Electric skateboard motors and controllers

Some teams use electric skateboard motors due to their compactness, high speed, and relatively high torque. If these motors are strong enough to propel a human being at 25 mph, they should be about right to drive a robot.

They're also frequently fit with sensors that can help electric skateboards detect whether they are losing traction or in a crash, which is useful for robots as well.

In 2022, one of the team's leads, who had built their own electric skateboard using Flipsky motors and the ODrive motor controller, recognized these benefits and figured they'd work well for the robot. Based on our experience with them, we do not recommend using electric skateboard motors in the future.

Flipsky motors: a mechanical problem

Flipsky motors, and electric skateboard motors in general, are not designed to interface with gearboxes. The team has always found it necessary to output more torque than an electric skateboard motor can produce, and gearboxes seem to be the best way to achieve large reductions.
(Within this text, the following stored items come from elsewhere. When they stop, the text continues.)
-- ==== Sys2Proof/Laws/KeptRings.lean ====
section
/-! SUPPORT. The definitions of Machine/Rings.lean keep what Kept says. -/
set_option linter.unusedTactic false
set_option linter.unreachableTactic false
namespace Sys2Proof.Machine

theorem chanInval_kept {s₀ s : State} (c : Nat) (h : Kept s₀ s) :
    Kept s₀ (chanInval s c) := by
  unfold chanInval
  with_reducible repeat' first | assumption | apply wrf_kept | (refine Kept.record ?_ rfl rfl rfl rfl rfl rfl rfl rfl; first | assumption | apply wrf_kept) | intro _ | split

theorem execChanInval_kept {s₀ s t : State} (c : Fin 4096) (e : execChanInval c s = .next t) (h : Kept s₀ s) :
    Kept s₀ t := by
  unfold execChanInval at e
  injection e with e; subst e
  with_reducible repeat' first | assumption | apply chanInval_kept | intro _ | split

theorem chanInvalDone_kept {s₀ s : State} (c : Nat) (h : Kept s₀ s) :
    Kept s₀ (chanInvalDone s c) := by
  unfold chanInvalDone
  try dsimp only
  with_reducible repeat' first | assumption | apply wr_kept | apply raiseEvt_kept | apply updChan_kept | (refine Kept.record ?_ rfl rfl rfl rfl rfl rfl rfl rfl; first | assumption | apply wr_kept | apply raiseEvt_kept | apply updChan_kept) | intro _ | apply Kept.ite | split

theorem cacheLookup_kept {s₀ s : State} (c : Nat) (h : Kept s₀ s) :
    Kept s₀ (cacheLookup s c) := by
  unfold cacheLookup
  try dsimp only
  with_reducible repeat' first | assumption | apply count_kept | (refine Kept.record ?_ rfl rfl rfl rfl rfl rfl rfl rfl; first | assumption | apply count_kept) | intro _ | apply Kept.ite | split

theorem takeSlot_kept {s₀ s : State} (c : Nat) (h : Kept s₀ s) :
    Kept s₀ (takeSlot s c) := by
  unfold takeSlot
  try dsimp only
  with_reducible repeat' first | assumption | apply updChan_kept | (refine Kept.record ?_ rfl rfl rfl rfl rfl rfl rfl rfl; first | assumption | apply updChan_kept) | intro _ | split

theorem arrive_kept {s₀ s : State} (c : Nat) (desc : List Byte) (buf : List Byte) (keys : List Byte) (h : Kept s₀ s) :
    Kept s₀ (arrive s c desc buf keys) := by
  unfold arrive
  try dsimp only
  with_reducible repeat' first | assumption | apply refuse_kept | apply cacheLookup_kept | apply takeSlot_kept | (refine Kept.record ?_ rfl rfl rfl rfl rfl rfl rfl rfl; first | assumption | apply refuse_kept | apply cacheLookup_kept | apply takeSlot_kept) | intro _ | apply Kept.ite | split

theorem fetchError_kept {s₀ s : State} (c : Nat) (desc : Option (List Byte)) (h : Kept s₀ s) :
    Kept s₀ (fetchError s c desc) := by
  unfold fetchError
  try dsimp only
  with_reducible repeat' first | assumption | apply count_kept | apply raiseErr_kept | apply complete_kept | apply refuse_kept | apply takeSlot_kept | apply arrive_kept | (refine Kept.record ?_ rfl rfl rfl rfl rfl rfl rfl rfl; first | assumption | apply count_kept | apply raiseErr_kept | apply complete_kept | apply refuse_kept | apply takeSlot_kept | apply arrive_kept) | intro _ | apply Kept.ite | split

theorem execFetchError_kept {s₀ s t : State} (c : Fin 4096) (desc : Option (List Byte)) (e : execFetchError c desc s = .next t) (h : Kept s₀ s) :
    Kept s₀ t := by
  unfold execFetchError at e
  injection e with e; subst e
  with_reducible repeat' first | assumption | apply fetchError_kept | intro _ | apply Kept.ite | split

theorem doorbellError_kept {s₀ s : State} (c : Nat) (h : Kept s₀ s) :
    Kept s₀ (doorbellError s c) := by
  unfold doorbellError
  try dsimp only
  with_reducible repeat' first | assumption | apply wr_kept | apply count_kept | intro _ | split

theorem sqTail_kept {s₀ s : State} (c : Nat) (w : Word) (h : Kept s₀ s) :
    Kept s₀ (sqTail s c w) := by
  unfold sqTail
  with_reducible repeat' first | assumption | apply updChan_kept | apply doorbellError_kept | (refine Kept.record ?_ rfl rfl rfl rfl rfl rfl rfl rfl; first | assumption | apply updChan_kept | apply doorbellError_kept) | intro _ | apply Kept.ite | split

theorem execSqTail_kept {s₀ s t : State} (c : Fin 4096) (value : Word) (e : execSqTail c value s = .next t) (h : Kept s₀ s) :
    Kept s₀ t := by
  unfold execSqTail at e
  injection e with e; subst e
  with_reducible repeat' first | assumption | apply sqTail_kept | intro _ | split

theorem acceptHead_kept {s₀ s : State} (c : Nat) (v : Nat) (arm : Bool) (h : Kept s₀ s) :
    Kept s₀ (acceptHead s c v arm) := by
  unfold acceptHead
  try dsimp only
  with_reducible repeat' first | assumption | apply sendMsix_kept | apply updChan_kept | apply drainCq_kept | (refine Kept.record ?_ rfl rfl rfl rfl rfl rfl rfl rfl; first | assumption | apply sendMsix_kept | apply updChan_kept | apply drainCq_kept) | intro _ | apply Kept.ite | split

theorem cqHead_kept {s₀ s : State} (c : Nat) (w : Word) (h : Kept s₀ s) :
    Kept s₀ (cqHead s c w) := by
  unfold cqHead
  with_reducible repeat' first | assumption | apply doorbellError_kept | apply acceptHead_kept | intro _ | apply Kept.ite | split

theorem execCqHead_kept {s₀ s t : State} (c : Fin 4096) (value : Word) (e : execCqHead c value s = .next t) (h : Kept s₀ s) :
    Kept s₀ t := by
  unfold execCqHead at e
  injection e with e; subst e
  with_reducible repeat' first | assumption | apply cqHead_kept | intro _ | split

theorem flushVector_kept {s₀ s : State} (fn : PciFn) (v : Nat) (h : Kept s₀ s) :
    Kept s₀ (flushVector fn s v) := by
  unfold flushVector
  try dsimp only
  with_reducible repeat' first | assumption | apply hostMsix_kept | apply setPciState_kept | (refine Kept.record ?_ rfl rfl rfl rfl rfl rfl rfl rfl; first | assumption | apply hostMsix_kept | apply setPciState_kept) | intro _ | apply Kept.ite | split

theorem flushMsix_kept {s₀ s : State} (fn : PciFn) (h : Kept s₀ s) :
    Kept s₀ (flushMsix s fn) := by
  unfold flushMsix
  with_reducible repeat' first | assumption | apply flushVector_kept | apply foldl_kept | apply foldl_kept1 | intro _ | split

theorem setVectorMask_kept {s₀ s : State} (fn : PciFn) (v : Nat) (masked : Bool) (h : Kept s₀ s) :
    Kept s₀ (setVectorMask s fn v masked) := by
  unfold setVectorMask
  try dsimp only
  with_reducible repeat' first | assumption | apply setPciState_kept | apply flushVector_kept | (refine Kept.record ?_ rfl rfl rfl rfl rfl rfl rfl rfl; first | assumption | apply setPciState_kept | apply flushVector_kept) | intro _ | apply Kept.ite | split

theorem execMsixUnmask_kept {s₀ s t : State} (fn : PciFn) (vector : Fin 64) (e : execMsixUnmask fn vector s = .next t) (h : Kept s₀ s) :
    Kept s₀ t := by
  unfold execMsixUnmask at e
  injection e with e; subst e
  with_reducible repeat' first | assumption | apply setVectorMask_kept | intro _ | split

theorem d3hot_kept {s₀ s : State} (fn : PciFn) (enter : Bool) (h : Kept s₀ s) :
    Kept s₀ (d3hot s fn enter) := by
  unfold d3hot
  try dsimp only
  with_reducible repeat' first | assumption | apply setPciState_kept | apply flushMsix_kept | (refine Kept.record ?_ rfl rfl rfl rfl rfl rfl rfl rfl; first | assumption | apply setPciState_kept | apply flushMsix_kept) | intro _ | apply Kept.ite | split

theorem execD3hot_kept {s₀ s t : State} (fn : PciFn) (enter : Bool) (e : execD3hot fn enter s = .next t) (h : Kept s₀ s) :
    Kept s₀ t := by
  unfold execD3hot at e
  injection e with e; subst e
  with_reducible repeat' first | assumption | apply d3hot_kept | intro _ | split

theorem execBusMasterDisable_kept {s₀ s t : State} (vf : Fin 256) (e : execBusMasterDisable vf s = .next t) (h : Kept s₀ s) :
    Kept s₀ t := by
  unfold execBusMasterDisable at e
  injection e with e; subst e
  with_reducible repeat' first | assumption | apply setPciState_kept | (refine Kept.record ?_ rfl rfl rfl rfl rfl rfl rfl rfl; first | assumption | apply setPciState_kept) | intro _ | split

theorem execBusMasterEnable_kept {s₀ s t : State} (vf : Fin 256) (e : execBusMasterEnable vf s = .next t) (h : Kept s₀ s) :
    Kept s₀ t := by
  unfold execBusMasterEnable at e
  injection e with e; subst e
  with_reducible repeat' first | assumption | apply setPciState_kept | apply flushMsix_kept | (refine Kept.record ?_ rfl rfl rfl rfl rfl rfl rfl rfl; first | assumption | apply setPciState_kept | apply flushMsix_kept) | intro _ | split

theorem flrChan_kept {s₀ s : State} (c : Nat) (h : Kept s₀ s) :
    Kept s₀ (flrChan s c) := by
  unfold flrChan
  try dsimp only
  with_reducible repeat' first | assumption | apply countBy_kept | apply updChan_kept | (refine Kept.record ?_ rfl rfl rfl rfl rfl rfl rfl rfl; first | assumption | apply countBy_kept | apply updChan_kept) | intro _ | split

theorem vfFlr_kept {s₀ s : State} (i : Fin 256) (h : Kept s₀ s) :
    Kept s₀ (vfFlr s i) := by
  unfold vfFlr
  try dsimp only
  with_reducible repeat' first | assumption | apply wr_kept | apply setPciState_kept | apply flrChan_kept | apply foldl_kept | apply foldl_kept1 | (refine Kept.record ?_ rfl rfl rfl rfl rfl rfl rfl rfl; first | assumption | apply wr_kept | apply setPciState_kept | apply flrChan_kept | apply foldl_kept | apply foldl_kept1) | intro _ | split

theorem execVfFlr_kept {s₀ s t : State} (vf : Fin 256) (e : execVfFlr vf s = .next t) (h : Kept s₀ s) :
    Kept s₀ t := by
  unfold execVfFlr at e
  injection e with e; subst e
  with_reducible repeat' first | assumption | apply vfFlr_kept | intro _ | split

theorem flrComplete_kept {s₀ s : State} (i : Fin 256) (h : Kept s₀ s) :
    Kept s₀ (flrComplete s i) := by
  unfold flrComplete
  try dsimp only
  with_reducible repeat' first | assumption | apply count_kept | apply raiseEvt_kept | apply setPciState_kept | (refine Kept.record ?_ rfl rfl rfl rfl rfl rfl rfl rfl; first | assumption | apply count_kept | apply raiseEvt_kept | apply setPciState_kept) | intro _ | apply Kept.ite | split

theorem execFlrComplete_kept {s₀ s t : State} (vf : Fin 256) (e : execFlrComplete vf s = .next t) (h : Kept s₀ s) :
    Kept s₀ t := by
  unfold execFlrComplete at e
  injection e with e; subst e
  with_reducible repeat' first | assumption | apply flrComplete_kept | intro _ | split

theorem linkChange_kept {s₀ s : State} (rate : Nat) (width : Nat) (flit : Bool) (h : Kept s₀ s) :
    Kept s₀ (linkChange s rate width flit) := by
  unfold linkChange
  try dsimp only
  with_reducible repeat' first | assumption | apply wr_kept | apply raiseEvt_kept | intro _ | apply Kept.ite | split

theorem execPcieLinkChange_kept {s₀ s t : State} (rate : Fin 7) (width : Nat) (flit : Bool) (e : execPcieLinkChange rate width flit s = .next t) (h : Kept s₀ s) :
    Kept s₀ t := by
  unfold execPcieLinkChange at e
  injection e with e; subst e
  with_reducible repeat' first | assumption | apply linkChange_kept | intro _ | split

theorem flrAll_kept {s₀ s : State} (h : Kept s₀ s) :
    Kept s₀ (flrAll s) := by
  unfold flrAll
  with_reducible repeat' first | assumption | apply vfFlr_kept | apply foldl_kept | apply foldl_kept1 | intro _ | split

theorem clearVfs_kept {s₀ s : State} (h : Kept s₀ s) :
    Kept s₀ (clearVfs s) := by
  unfold clearVfs
  try dsimp only
  with_reducible repeat' first | assumption | (refine Kept.record ?_ rfl rfl rfl rfl rfl rfl rfl rfl; first | assumption) | intro _ | split

theorem clearPf_kept {s₀ s : State} (h : Kept s₀ s) :
    Kept s₀ (clearPf s) := by
  unfold clearPf
  with_reducible repeat' first | assumption | (refine Kept.record ?_ rfl rfl rfl rfl rfl rfl rfl rfl; first | assumption) | intro _ | split

theorem perstLow_kept {s₀ s : State} (h : Kept s₀ s) :
    Kept s₀ (perstLow s) := by
  unfold perstLow
  with_reducible repeat' first | assumption | (refine Kept.record ?_ rfl rfl rfl rfl rfl rfl rfl rfl; first | assumption) | intro _ | split

theorem pcieReset_kept {s₀ s : State} (k : PcieReset) (h : Kept s₀ s) :
    Kept s₀ (pcieReset s k) := by
  unfold pcieReset
  try dsimp only
  with_reducible repeat' first | assumption | apply raiseErr_kept | apply linkChange_kept | apply flrAll_kept | apply clearVfs_kept | apply clearPf_kept | apply perstLow_kept | (refine Kept.record ?_ rfl rfl rfl rfl rfl rfl rfl rfl; first | assumption | apply raiseErr_kept | apply linkChange_kept | apply flrAll_kept | apply clearVfs_kept | apply clearPf_kept | apply perstLow_kept) | intro _ | split

theorem execPcieReset_kept {s₀ s t : State} (kind : PcieReset) (e : execPcieReset kind s = .next t) (h : Kept s₀ s) :
    Kept s₀ t := by
  unfold execPcieReset at e
  injection e with e; subst e
  with_reducible repeat' first | assumption | apply pcieReset_kept | intro _ | split

end Sys2Proof.Machine
end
In fact, these motors are designed to interface solely with rubber belts. We found these tended to ride off of the drive shaft and/or shred the teeth, resulting in a dead robot.

They were also difficult to dust-proof because the entire motor housing rotates.

ODrive Motor Controllers: a software nightmare

As bad as the Flipsky motors were, the majority of the hatred towards Flipsky and ODrive motors from the 2022-23 team came from this board. At a high level, the board is designed for an electric skateboard, which has very different needs than a robot, especially when the team was using it for a tracked vehicle on a granular lunar simulant.

The documentation looked good from the outside, but when it came to actually using it, we ran into many issues with no documentation at all. It was also extremely difficult to find documentation, even if it did exist. There were several safety settings that we had to manually dig around to discover to override in order to get the motor to work for us. This took weeks. It's not easy when there's no documentation for this and we have no idea what's wrong. Again, it's not designed for this purpose.

We eventually did get it to drive in the lab, but then at the competition, it stopped working. After a few all-nighters, the system again worked at the competition in the pit, elevated on a table. The robot was placed on the ground and it suddenly did not work. The ODrive never worked again. We do not know why it broke, but this was absolutely the last straw. No one from the 22-23 team was willing to touch an ODrive ever again. Not even to get the robot to work for testing or outreach events. So, in F23 we changed the control system to use NEOs and Spark MAXes, and they worked well.